In response to FN’s request for comment earlier in the week, a spokesperson for Asics America provided the following statement:
“Asics believes the recently filed legal action is baseless and without merit. We will vigorously dispute this matter, and we are confident the court will quickly agree with us. Until then, we will respect the process and have no plans to debate these baseless allegations publicly.”
What FN reported on Wednesday, Oct. 14:
In a lawsuit filed in Los Angeles Superior Court on Wednesday, two investors — Size It LLC and Mickey Segal — claim that Asics America Corp. duped them out of millions of dollars by failing to make good on plans to expand the Japan-based company’s U.S. presence.
Since June, Asics America has been involved in a public entanglement with Windsor Financial Group LLC, a company that owned and operated 13 Asics retail stores in North America since 2013, before Asics terminated the agreement on June 25.
In court documents, Segal and Size It LLC allege that they were persuaded to invest millions in Windsor — as part of a “fraudulent scheme” by the sportswear company — after Asics entered into the exclusive licensing agreement with the firm.
Asics America and Asics Japan, the investors said, promised to support Windsor by providing it with “wide-ranging, top-selling products and extensive brand marketing that Windsor’s success depended upon.”
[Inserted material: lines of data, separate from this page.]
-- ==== Sys2Proof/Config.lean ====
section
/-! DEFINITION. What an implementation fixes and the spec leaves open: the structural parameters (00_scope.md R9), the
attack law (42_envelope.md R198), the sine shape (40_primitive_math.md R144), the modulation bases and offsets
(44_modulation.md R231), the open fields of the numerics record (00_scope.md R14), and the free values. -/

namespace Sys2Proof

/-- One value per modulation source, in the fixed source order (44_modulation.md R230). -/
structure PerSource where
  lfo : Num
  env : Num
  wheel : Num
  vel : Num
  press : Num
deriving DecidableEq, Repr, Inhabited

end Sys2Proof

namespace Sys2Proof.Config

/-! ## The parameters of an implementation (00_scope.md R9, 93_implementation_defined.md section 1; assumptions 1, 2 and 5) -/

/-- The two attack laws of 42_envelope.md R198. -/
inductive AttackLaw where
  | expReverse
  | linear
deriving DecidableEq, Repr, Inhabited

/-- The sine approximation of the waveshaper (40_primitive_math.md R144): the default polynomial, or another function.
What R144 says of every such function (odd, monotone, exact at 0, 1 and -1) is not asked of it, so what is proved for all
parameters holds for more functions than R144 allows. -/
inductive SineShape where
  | polynomial
  | other (f : Num → Num)

/-- What an implementation fixes: the six structural parameters with the constraint R9 puts on each, the attack law, the
sine shape, the modulation bases and offsets. Every definition of the model that reads one takes this record. -/
structure Params where
  /-- voices in the pool -/
  NV : Nat
  /-- slots in a voice's stack -/
  NS : Nat
  /-- slots in the note reservation ring -/
  RN : Nat
  /-- slots in the poly-pressure reservation ring -/
  RP : Nat
  /-- MIDI channels, each with a pitch table -/
  NCH : Nat
  /-- delay RAM entries per channel at most -/
  DCAP_MAX : Nat
  /-- the attack law of the envelopes -/
  attackLaw : AttackLaw
  /-- the sine approximation of the waveshaper -/
  sineShape : SineShape
  /-- `ModBase[s]` of every source -/
  modBase : PerSource
  /-- `ModOffset[s]` of every source -/
  modOffset : PerSource
  nv_pos : 0 < NV
  ns_pos : 0 < NS
  rn_pos : 0 < RN
  rp_pos : 0 < RP
  nch_pos : 0 < NCH
  nch_le : NCH ≤ 256
  dcap_max_pos : 0 < DCAP_MAX

/-- The reference instance of 00_scope.md R9, with the attack law that 42_envelope.md R198 and 90_conflicts.md C3 take as
the behaviour, the polynomial of R144, and the bases 1 and offsets 0 of R231. -/
@[reducible] def reference : Params where
  NV := 16
  NS := 7
  RN := 32
  RP := 32
  NCH := 16
  DCAP_MAX := 96000
  attackLaw := .expReverse
  sineShape := .polynomial
  modBase :=
    ⟨0x3FF0000000000000, 0x3FF0000000000000, 0x3FF0000000000000, 0x3FF0000000000000, 0x3FF0000000000000⟩
  modOffset := ⟨0, 0, 0, 0, 0⟩
  nv_pos := by decide
  ns_pos := by decide
  rn_pos := by decide
  rp_pos := by decide
  nch_pos := by decide
  nch_le := by decide
  dcap_max_pos := by decide

/-- The parameters of the machine that `State`, `Instr`, `exec`, `step`, `State.reset` and `core` name where none are
given: the reference instance, so that every step of it can be evaluated. Every statement is about all parameters. -/
@[reducible] def params : Params := reference

/-- Keys of a pitch table; fixed by the spec, no parameter (00_scope.md R9). -/
abbrev KEYS : Nat := 128

/-! ## Free values: constants with no body, so that nothing can be proved of what they are. -/

/-- The open function behind `NUM.exp2` (00_scope.md R14); `Machine.exp2` builds the laws of 40_primitive_math.md
R140, R142 and R147 around it (assumption 3). -/
opaque exp2Free : Num → Num
/-- The open function behind `NUM.log2` (assumption 3). -/
opaque log2Free : Num → Num
/-- The open function behind `NUM.sin` (assumption 3). -/
opaque sinFree : Num → Num
/-- The open function behind `NUM.cos` (assumption 3). -/
opaque cosFree : Num → Num

/-- The bits of a NaN that an operation makes: IEEE 754 leaves its sign and payload open. The first argument numbers
the operation, the other two are its operands (assumption 4). -/
opaque nanBits : Nat → Num → Num → Num

/-- A pitch table entry where the sum of 45_tuning.md R253 is no number (an infinite period multiple against an infinite
pitch of the other sign). The arguments are the two terms. `Machine.keyPitch` keeps it in the `[0, 128]` of R257 (e)
(assumption 17). -/
opaque keyFree : Num → Num → Num

/-- What DELAY.STEP reads where the delay RAM has no element at the cursor (20_memory.md R81: no rule reaches it).
Arguments: a number that differs for each such read, and the cursor (assumption 13). -/
opaque absentElement : Nat → Nat → Num

/-- The cursor after one that counts modulo a delay length of 0 (assumption 13). Arguments as for `absentElement`. -/
opaque absentCursor : Nat → Nat → Nat

/-- Which port goes first when a frame is complete on both (60_exceptions.md R393, 93_implementation_defined.md U4):
true for the command port. The argument is the state's free-value counter (assumption 6). -/
opaque commandFirst : Nat → Bool

/-- How many of the control port's complete frames overlap a RECALC (20_memory.md R88, 93_implementation_defined.md
U3). Arguments: the free-value counter. Reduced modulo the number of choices where it is used (assumption 7). -/
opaque overlapCount : Nat → Nat

/-- Which of the values a register takes during an overlapped RECALC the snapshot reads (20_memory.md R88). Arguments:
the free-value counter and the register's address (assumption 7). -/
opaque overlapPick : Nat → Nat → Nat

end Sys2Proof.Config
end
“In reliance on these representations, [Segal and Size It LLC] invested in Windsor, giving it the substantial capital needed to create an impressive network of Asics-branded retail stores, including highly coveted locations such as Times Square… .” the suit claims.
Once the investments were made, the pair claims Asics reneged on promises and “set out to financially destroy Windsor.”
On Tuesday, the Asics Times Square flagship location reportedly became the 13th and final store of all Windsor-operated locations to close it doors.
A spokesperson for Asics would not confirm whether the Times Square location is shut down permanently, though calls to the location have gone unanswered Wednesday.
Asics had cited “material breaches of the agreement by Windsor” as the primary reason for terminating the contract in June, and said it had expected Windsor to close its 13 Asics stores as a result.
On July 9, Windsor told Footwear News that it was “disappointed,” “shocked” and “perplexed by Asics’ self-serving actions, including Asics’ breach of the parties’ agreements, its bad faith and ongoing misrepresentations.”
The suit names Asics’ former CEO and president, Kevin Wolff, who retired in September and was replaced by Gene McCarthy; Motoi Oyama, CEO and president of Asics America; Kenji Sakai, Asics America’s CFO; and Katsumi Kato, director and managing executive officer of global sales at Asics Japan as defendants.
FN has reached out to Asics America for comment on the litigation and is awaiting a response.